Did a 50% water change this morning with a double dose of Safe. As the tank neared full the fish were looking inactive on the bottom and breathing heavy and one of my old yellow labs was laying over on its side. I couldn't stomach this going downhill so I quickly dosed Prime and watched them recover within a couple minutes, literally back to spawning before the filters were primed.

The good news is I believe I have figured this out.

After checking the water quality report, I learn that our chloramine ranges from 2-4ppm. I'm guessing with my wife's unprompted comment about the water taste that we may currently be at the high end of that range. Anyway, if you dig deep enough on the Seachem website you can find that the recommended dose is only good for 1ppm of chloramine. In other words, dosing Safe per the label doesn't even get me in the ball park. I really wish they'd indicated this in more detail. This was the hard way to learn...I need a full teaspoon for this tank, not an 1/8th.

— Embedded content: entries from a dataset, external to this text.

/-- The narrow partner of an operating tag (R146). -/
def narrowOf : Tag → Option Tag
  | .f64 => some .f32 | .f32 => some .f16 | .f16 => some .f8a | .bf16 => some .f8b | .f8a => some .f4 | .f8b => some .f4
  | .i64 => some .i32 | .i32 => some .i16 | .i16 => some .i8 | .i8 => some .i4 | .n64 => some .n32 | .n32 => some .n16
  | .n16 => some .n8 | .n8 => some .n4 | _ => none

/-- Reserve Sower indices for an instruction that rounds under RM = 4 (R77). -/
def State.reserveSower (s : State) (rounds : Bool) (vl : Nat) : Push State :=
  if rounds && frmRm s.me.frm = 4 then
    if s.me.sowDims ≤ frmSrdim s.me.frm then illopP
    else .ok (s.setMe fun t => { t with frm := frmAdvance t.frm vl })
  else .ok s

/-- Which functions of VOP an operating tag defines (R150, R205, R206). -/
def AluFn.defined (f : AluFn) (t : Tag) : Bool :=
  if t = .l6 then
    match f with
    | .mul | .abs | .neg | .mv => true
    | _ => false
  else if t.floating then
    match f with
    | .sadd | .ssub | .mulh | .rem | .and | .or | .xor | .sll | .shr => false
    | _ => true
  else
    match f with
    | .sqrt | .sgnj | .sgnjn | .sgnjx | .cls => false
    | .abs | .neg => t.signed
    | _ => true

/-- A push that is refused with ILLOP. -/
def illegalPush {α : Type} (p : Push α) : Bool :=
  match p with
  | .error (.trap c) => c = cILLOP
  | _ => false

/-- The form has length 0 and a queue among its sources, so that it pops nothing (R196). -/
def State.popsNothing (s : State) (f : Fields) : Bool :=
  (if s.onHart then s.me.vl = 0 else s.me.avl = 0) && f.srcs.any isQueue

/-- Push a form whose fields are named by `f`. Where it pops nothing, no entry gives its queue sources a tag: it is
refused if no tag whatever lets it pass, and otherwise the record `e` is pushed, of length 0 (R51, R196; log 88). -/
def State.form (s : State) (f : Fields) (e : VRec) (k : Option Tag → Push State) : Push State := do
  s.named f
  if s.popsNothing f then
    match ((List.range 18).filterMap Tag.ofCode).find? fun t => !illegalPush (k (some t)) with
    | none => illopP
    | some t => do
      let _ ← k (some t)
      s.pushVec e
  else k none

/-- Two vector sources in field order (R197). -/
def State.vsources (s : State) (u : Option Tag) (a b : BitVec 6) : Push (Operand × Operand × State) := do
  let (x, s) ← s.vsource u a
  let (y, s) ← s.vsource u b
  return (x, y, s)

/-- Entries that operands will pop. -/
def popsOf (l : List Operand) : List Nat := l.filterMap (·.pop)

/-- Whether the tag written has another slot width than the destination register had (R195). -/
def rezeroOf (d : Dst) (old new : Tag) : Bool :=
  match d with
  | .reg _ => decide (old.width ≠ new.width)
  | _ => false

Not sure why Prime seems more forgiving. Like I said above I generally round up when I use Prime but I've not ever done 3 or 4 times the recommended dose.

Sooo....I'm thinking my new gallon or Prime will be empty before I am tempted to look at the bottle of Safe again.


----------



## dledinger (Mar 20, 2013)

I misstated the above....I need about a 1/2tsp for a 125 instead of the 8th I was using.

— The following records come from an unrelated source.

-- ==== Sys2Proof/Machine/Vector.lean ====
section
/-! DEFINITION. The vector arithmetic instructions: each is checked and pushed; its elements are computed when its
element groups complete (08_vector.md, R200 to R223). -/

namespace Sys2Proof.Machine

/-- A vector instruction that harts and access-unit contexts both issue (R155); a frozen queue raises ILLOP (R384). -/
def State.both (s : State) (r : Push State) : Out := s.agent (if s.me.frz then s.illop else s.pushOut r)

/-- A vector instruction that only harts issue. -/
def State.execute (s : State) (r : Push State) : Out := s.hart (if s.me.frz then s.illop else s.pushOut r)

/-- VADD (R205, R206). -/
def execVadd (d a b : BitVec 6) (n sc m g l : Bool) (s : State) : Out := s.both (s.pushVop .add d a b n sc m g l)

/-- VSUB (R205, R206). -/
def execVsub (d a b : BitVec 6) (n sc m g l : Bool) (s : State) : Out := s.both (s.pushVop .sub d a b n sc m g l)

/-- VMUL (R205, R206). -/
def execVmul (d a b : BitVec 6) (n sc m g l : Bool) (s : State) : Out := s.both (s.pushVop .mul d a b n sc m g l)

/-- VDIV (R205, R206). -/
def execVdiv (d a b : BitVec 6) (n sc m g l : Bool) (s : State) : Out := s.both (s.pushVop .div d a b n sc m g l)

/-- VMIN (R205, R206). -/
def execVmin (d a b : BitVec 6) (n sc m g l : Bool) (s : State) : Out := s.both (s.pushVop .min d a b n sc m g l)

/-- VMAX (R205, R206). -/
def execVmax (d a b : BitVec 6) (n sc m g l : Bool) (s : State) : Out := s.both (s.pushVop .max d a b n sc m g l)

/-- VSADD (R205, R206). -/
def execVsadd (d a b : BitVec 6) (n sc m g l : Bool) (s : State) : Out := s.both (s.pushVop .sadd d a b n sc m g l)

/-- VSSUB (R205, R206). -/
def execVssub (d a b : BitVec 6) (n sc m g l : Bool) (s : State) : Out := s.both (s.pushVop .ssub d a b n sc m g l)

/-- VMULH (R205, R206). -/
def execVmulh (d a b : BitVec 6) (n sc m g l : Bool) (s : State) : Out := s.both (s.pushVop .mulh d a b n sc m g l)

/-- VREM (R205, R206). -/
def execVrem (d a b : BitVec 6) (n sc m g l : Bool) (s : State) : Out := s.both (s.pushVop .rem d a b n sc m g l)

/-- VAND (R205, R206). -/
def execVand (d a b : BitVec 6) (n sc m g l : Bool) (s : State) : Out := s.both (s.pushVop .and d a b n sc m g l)

/-- VOR (R205, R206). -/
def execVor (d a b : BitVec 6) (n sc m g l : Bool) (s : State) : Out := s.both (s.pushVop .or d a b n sc m g l)

/-- VXOR (R205, R206). -/
def execVxor (d a b : BitVec 6) (n sc m g l : Bool) (s : State) : Out := s.both (s.pushVop .xor d a b n sc m g l)

/-- VSLL (R205, R206). -/
def execVsll (d a b : BitVec 6) (n sc m g l : Bool) (s : State) : Out := s.both (s.pushVop .sll d a b n sc m g l)

/-- VSHR (R205, R206). -/
def execVshr (d a b : BitVec 6) (n sc m g l : Bool) (s : State) : Out := s.both (s.pushVop .shr d a b n sc m g l)

/-- VSGNJ (R205, R206). -/
def execVsgnj (d a b : BitVec 6) (n sc m g l : Bool) (s : State) : Out := s.both (s.pushVop .sgnj d a b n sc m g l)

/-- VSGNJN (R205, R206). -/
def execVsgnjn (d a b : BitVec 6) (n sc m g l : Bool) (s : State) : Out := s.both (s.pushVop .sgnjn d a b n sc m g l)

/-- VSGNJX (R205, R206). -/
def execVsgnjx (d a b : BitVec 6) (n sc m g l : Bool) (s : State) : Out := s.both (s.pushVop .sgnjx d a b n sc m g l)

/-- VSQRT (R205 to R207). -/
def execVsqrt (d a : BitVec 6) (n sc m g l : Bool) (s : State) : Out := s.both (s.pushVop .sqrt d a 0 n sc m g l)

/-- VABS (R205 to R207). -/
def execVabs (d a : BitVec 6) (n sc m g l : Bool) (s : State) : Out := s.both (s.pushVop .abs d a 0 n sc m g l)

/-- VNEG (R205 to R207). -/
def execVneg (d a : BitVec 6) (n sc m g l : Bool) (s : State) : Out := s.both (s.pushVop .neg d a 0 n sc m g l)

/-- VCLASS (R205 to R207). -/
def execVclass (d a : BitVec 6) (n sc m g l : Bool) (s : State) : Out := s.both (s.pushVop .cls d a 0 n sc m g l)

/-- VMV (R205 to R207). -/
def execVmv (d a : BitVec 6) (n sc m g l : Bool) (s : State) : Out := s.both (s.pushVop .mv d a 0 n sc m g l)

/-- VADD.ACC (R209). -/
def execVaddAcc (d a b : BitVec 6) (n sc m : Bool) (s : State) : Out := s.execute (s.pushVacc .add d a b n sc m)

/-- VSUB.ACC (R209). -/
def execVsubAcc (d a b : BitVec 6) (n sc m : Bool) (s : State) : Out := s.execute (s.pushVacc .sub d a b n sc m)

/-- VMUL.ACC (R209). -/
def execVmulAcc (d a b : BitVec 6) (n sc m : Bool) (s : State) : Out := s.execute (s.pushVacc .mul d a b n sc m)

/-- VDIV.ACC (R209). -/
def execVdivAcc (d a b : BitVec 6) (n sc m : Bool) (s : State) : Out := s.execute (s.pushVacc .div d a b n sc m)

/-- VMIN.ACC (R209). -/
def execVminAcc (d a b : BitVec 6) (n sc m : Bool) (s : State) : Out := s.execute (s.pushVacc .min d a b n sc m)

/-- VMAX.ACC (R209). -/
def execVmaxAcc (d a b : BitVec 6) (n sc m : Bool) (s : State) : Out := s.execute (s.pushVacc .max d a b n sc m)

/-- VSADD.ACC (R209). -/
def execVsaddAcc (d a b : BitVec 6) (n sc m : Bool) (s : State) : Out := s.execute (s.pushVacc .sadd d a b n sc m)

/-- VSSUB.ACC (R209). -/
def execVssubAcc (d a b : BitVec 6) (n sc m : Bool) (s : State) : Out := s.execute (s.pushVacc .ssub d a b n sc m)

/-- VMULH.ACC (R209). -/
def execVmulhAcc (d a b : BitVec 6) (n sc m : Bool) (s : State) : Out := s.execute (s.pushVacc .mulh d a b n sc m)

/-- VREM.ACC (R209). -/
def execVremAcc (d a b : BitVec 6) (n sc m : Bool) (s : State) : Out := s.execute (s.pushVacc .rem d a b n sc m)

/-- VAND.ACC (R209). -/
def execVandAcc (d a b : BitVec 6) (n sc m : Bool) (s : State) : Out := s.execute (s.pushVacc .and d a b n sc m)

/-- VOR.ACC (R209). -/
def execVorAcc (d a b : BitVec 6) (n sc m : Bool) (s : State) : Out := s.execute (s.pushVacc .or d a b n sc m)

/-- VXOR.ACC (R209). -/
def execVxorAcc (d a b : BitVec 6) (n sc m : Bool) (s : State) : Out := s.execute (s.pushVacc .xor d a b n sc m)

/-- VSLL.ACC (R209). -/
def execVsllAcc (d a b : BitVec 6) (n sc m : Bool) (s : State) : Out := s.execute (s.pushVacc .sll d a b n sc m)

/-- VSHR.ACC (R209). -/
def execVshrAcc (d a b : BitVec 6) (n sc m : Bool) (s : State) : Out := s.execute (s.pushVacc .shr d a b n sc m)

/-- VSGNJ.ACC (R209). -/
def execVsgnjAcc (d a b : BitVec 6) (n sc m : Bool) (s : State) : Out := s.execute (s.pushVacc .sgnj d a b n sc m)

/-- VSGNJN.ACC (R209). -/
def execVsgnjnAcc (d a b : BitVec 6) (n sc m : Bool) (s : State) : Out := s.execute (s.pushVacc .sgnjn d a b n sc m)

/-- VSGNJX.ACC (R209). -/
def execVsgnjxAcc (d a b : BitVec 6) (n sc m : Bool) (s : State) : Out := s.execute (s.pushVacc .sgnjx d a b n sc m)

/-- VSQRT.ACC (R209). -/
def execVsqrtAcc (d a : BitVec 6) (n sc m : Bool) (s : State) : Out := s.execute (s.pushVacc .sqrt d a 0 n sc m)

/-- VABS.ACC (R209). -/
def execVabsAcc (d a : BitVec 6) (n sc m : Bool) (s : State) : Out := s.execute (s.pushVacc .abs d a 0 n sc m)

/-- VNEG.ACC (R209). -/
def execVnegAcc (d a : BitVec 6) (n sc m : Bool) (s : State) : Out := s.execute (s.pushVacc .neg d a 0 n sc m)

/-- VCLASS.ACC (R209). -/
def execVclassAcc (d a : BitVec 6) (n sc m : Bool) (s : State) : Out := s.execute (s.pushVacc .cls d a 0 n sc m)

/-- VMV.ACC (R209). -/
def execVmvAcc (d a : BitVec 6) (n sc m : Bool) (s : State) : Out := s.execute (s.pushVacc .mv d a 0 n sc m)

/-- VFMADD (R208). -/
def execVfmadd (d a b : BitVec 6) (n sc m g : Bool) (s : State) : Out := s.execute (s.pushFma .madd d a b n sc m g)

/-- VFMADD.ACC (R208, R209). -/
def execVfmaddAcc (d a b : BitVec 6) (n sc m : Bool) (s : State) : Out := s.execute (s.pushFmaAcc .madd d a b n sc m)

/-- VFMSUB (R208). -/
def execVfmsub (d a b : BitVec 6) (n sc m g : Bool) (s : State) : Out := s.execute (s.pushFma .msub d a b n sc m g)

/-- VFMSUB.ACC (R208, R209). -/
def execVfmsubAcc (d a b : BitVec 6) (n sc m : Bool) (s : State) : Out := s.execute (s.pushFmaAcc .msub d a b n sc m)

/-- VFNMADD (R208). -/
def execVfnmadd (d a b : BitVec 6) (n sc m g : Bool) (s : State) : Out := s.execute (s.pushFma .nmadd d a b n sc m g)

/-- VFNMADD.ACC (R208, R209). -/
def execVfnmaddAcc (d a b : BitVec 6) (n sc m : Bool) (s : State) : Out := s.execute (s.pushFmaAcc .nmadd d a b n sc m)

/-- VFNMSUB (R208). -/
def execVfnmsub (d a b : BitVec 6) (n sc m g : Bool) (s : State) : Out := s.execute (s.pushFma .nmsub d a b n sc m g)

/-- VFNMSUB.ACC (R208, R209). -/
def execVfnmsubAcc (d a b : BitVec 6) (n sc m : Bool) (s : State) : Out := s.execute (s.pushFmaAcc .nmsub d a b n sc m)

/-- VCMPEQ (R210). -/
def execVcmpeq (d a b : BitVec 6) (m g : Bool) (s : State) : Out := s.both (s.pushCmp .eq d a b m g)

/-- VCMPNE (R210). -/
def execVcmpne (d a b : BitVec 6) (m g : Bool) (s : State) : Out := s.both (s.pushCmp .ne d a b m g)

/-- VCMPLT (R210). -/
def execVcmplt (d a b : BitVec 6) (m g : Bool) (s : State) : Out := s.both (s.pushCmp .lt d a b m g)

/-- VCMPLE (R210). -/
def execVcmple (d a b : BitVec 6) (m g : Bool) (s : State) : Out := s.both (s.pushCmp .le d a b m g)

/-- VCMPGT (R210). -/
def execVcmpgt (d a b : BitVec 6) (m g : Bool) (s : State) : Out := s.both (s.pushCmp .gt d a b m g)

/-- VCMPGE (R210). -/
def execVcmpge (d a b : BitVec 6) (m g : Bool) (s : State) : Out := s.both (s.pushCmp .ge d a b m g)

/-- VCMPUNORD (R210). -/
def execVcmpunord (d a b : BitVec 6) (m g : Bool) (s : State) : Out := s.both (s.pushCmp .unord d a b m g)

/-- VMAND (R211). -/
def execVmand (d a b : BitVec 6) (s : State) : Out := s.both (s.pushMask .and d a b)

/-- VMOR (R211). -/
def execVmor (d a b : BitVec 6) (s : State) : Out := s.both (s.pushMask .or d a b)

/-- VMXOR (R211). -/
def execVmxor (d a b : BitVec 6) (s : State) : Out := s.both (s.pushMask .xor d a b)

/-- VMANDN (R211). -/
def execVmandn (d a b : BitVec 6) (s : State) : Out := s.both (s.pushMask .andn d a b)

/-- VMNOT (R211). -/
def execVmnot (d a : BitVec 6) (s : State) : Out := s.both (s.pushMask .not d a 0)

/-- VMPOPC (R211). -/
def execVmpopc (d a : BitVec 6) (s : State) : Out := s.both (s.pushCount .mpopc d a)

/-- VMFIRST (R211). -/
def execVmfirst (d a : BitVec 6) (s : State) : Out := s.both (s.pushCount .mfirst d a)

/-- VMSET (R211). -/
def execVmset (d : BitVec 6) (s : State) : Out := s.both (s.pushFill .mset .n8 d false)

/-- VCVT (R214). -/
def execVcvt (d a : BitVec 6) (sc m : Bool) (t : BitVec 5) (s : State) : Out := s.execute (s.pushCvt d a sc m t)

/-- VSLIDEUP (R216). -/
def execVslideup (d a b : BitVec 6) (m : Bool) (s : State) : Out := s.both (s.pushSlide .slideUp d a b m false true false)

/-- VSLIDEDN (R216). -/
def execVslidedn (d a b : BitVec 6) (m : Bool) (s : State) : Out := s.both (s.pushSlide .slideDn d a b m true false false)

/-- VGATHR (R217). -/
def execVgathr (d a b : BitVec 6) (m : Bool) (s : State) : Out := s.both (s.pushIndexed .gather d a b m true)

/-- VSEND (R217). -/
def execVsend (d a b : BitVec 6) (m : Bool) (s : State) : Out := s.both (s.pushIndexed .send d a b m false)

/-- VCMPRS (R218). -/
def execVcmprs (d a : BitVec 6) (m : Bool) (s : State) : Out := s.both (s.pushSlide .cmprs d a 0 m true false false)

/-- VEXPND (R218). -/
def execVexpnd (d a : BitVec 6) (m : Bool) (s : State) : Out := s.both (s.pushSlide .expnd d a 0 m true false false)

/-- VRESH (R215). -/
def execVresh (d a t : BitVec 6) (m : Bool) (s : State) : Out := s.both (s.pushResh d a t m)

/-- VBCAST (R219). -/
def execVbcast (d a : BitVec 6) (m : Bool) (s : State) : Out := s.both (s.pushBcast d a m)

/-- VSLIDE1UP (R216). -/
def execVslide1up (d a b : BitVec 6) (m : Bool) (s : State) : Out := s.both (s.pushSlide .slide1Up d b a m true false true)

/-- VSLIDE1DN (R216). -/
def execVslide1dn (d a b : BitVec 6) (m : Bool) (s : State) : Out := s.both (s.pushSlide .slide1Dn d b a m true false true)

/-- VREDSUM (R220). -/
def execVredsum (d a b : BitVec 6) (sc m : Bool) (s : State) : Out := s.execute (s.pushRed .add d a b sc m)

/-- VREDMIN (R220). -/
def execVredmin (d a b : BitVec 6) (sc m : Bool) (s : State) : Out := s.execute (s.pushRed .min d a b sc m)

/-- VREDMAX (R220). -/
def execVredmax (d a b : BitVec 6) (sc m : Bool) (s : State) : Out := s.execute (s.pushRed .max d a b sc m)

/-- VREDAND (R220). -/
def execVredand (d a b : BitVec 6) (sc m : Bool) (s : State) : Out := s.execute (s.pushRed .and d a b sc m)

/-- VREDOR (R220). -/
def execVredor (d a b : BitVec 6) (sc m : Bool) (s : State) : Out := s.execute (s.pushRed .or d a b sc m)

/-- VREDXOR (R220). -/
def execVredxor (d a b : BitVec 6) (sc m : Bool) (s : State) : Out := s.execute (s.pushRed .xor d a b sc m)

/-- VSCANSUM (R221). -/
def execVscansum (d a : BitVec 6) (sc m : Bool) (s : State) : Out := s.execute (s.pushScan .add d a sc m)

/-- VSCANMIN (R221). -/
def execVscanmin (d a : BitVec 6) (sc m : Bool) (s : State) : Out := s.execute (s.pushScan .min d a sc m)

/-- VSCANMAX (R221). -/
def execVscanmax (d a : BitVec 6) (sc m : Bool) (s : State) : Out := s.execute (s.pushScan .max d a sc m)

/-- VFUNC (R222, R223). -/
def execVfunc (d a : BitVec 6) (m : Bool) (c : BitVec 5) (s : State) : Out := s.execute (s.pushFunc d a m c)

/-- VCFG (R200). -/
def execVcfg (d a : BitVec 6) (s : State) : Out := s.execute (s.pushCfg d a)

/-- VID (R212). -/
def execVid (d : BitVec 6) (m : Bool) (s : State) : Out := s.both (s.pushFill .vid (vidTag s.myGang.w) d m)

/-- VSEL (R212). -/
def execVsel (d a b : BitVec 6) (s : State) : Out := s.both (s.pushSel d a b)

/-- VGETE (R212). -/
def execVgete (d a b : BitVec 6) (s : State) : Out := s.execute (s.pushGete d a b)

/-- VSETE (R212). -/
def execVsete (d a b : BitVec 6) (s : State) : Out := s.execute (s.pushSete d a b)

/-- VSALSEL (R213). -/
def execVsalsel (d a b : BitVec 6) (m : Bool) (g k : BitVec 2) (s : State) : Out := s.execute (s.pushSalsel d a b m g.toNat k.toNat)

end Sys2Proof.Machine
end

Anyway, should anyone stumble upon this post here is the formula from Seachem:

x = 4 * G * c

G=gallons to be treated
c=chloramine in PM

x= quantity of Safe measured in grams, with 1250 being about 1/4 tsp.


----------



## Aquariguns (Jan 15, 2015)

I typically double dose with safe, on my 125 gallon, i will use 1.5 tsp so there are no issues. I got the gigantic 4kg container of safe from petmountain with coupon for like $80 so this is way more economical than prime. You can really overdose and hurt the fish by putting a bit more in, so i err on side of caution because you never know when there are fluctuations with additives in city treated water.


----------



## dledinger (Mar 20, 2013)

I know they changed the dosing at some point, but mine states 1/4 tsp for 300 gallons...with no mention of specifics for various levels of ammonia or chloramine. That would amount to .1042 tsp for a 125. In other words, 1.5 tsp would be well beyond a double dose, it would be closer to 14X recommended.


----------



## Aquariguns (Jan 15, 2015)

Yeah i absolutely overdose! I have been using this for a couple years now with no ill effect. I suppose I could cut back a bit, but I figured what the heck LOL!


----------



## dledinger (Mar 20, 2013)

I'm with you. I never change habits that work.


----------



## noddy (Nov 20, 2006)

I dose at 1/4 tsp per 50 gallons (generally). I dose 1/4 tsp in my 40g tanks. 1/2 tsp in my 120g tanks and 1 tsp in my 210g tank.
The lable states 1tsp per 200 gallons of tap water for chlorine, and 1 tsp per 250 gallons of tap water for chloramines.
I always dose for the entire amount of water, not just the new water being added.


----------



## dledinger (Mar 20, 2013)

noddy said:


> The lable states 1tsp per 200 gallons of tap water for chlorine, and 1 tsp per 250 gallons of tap water for chloramines.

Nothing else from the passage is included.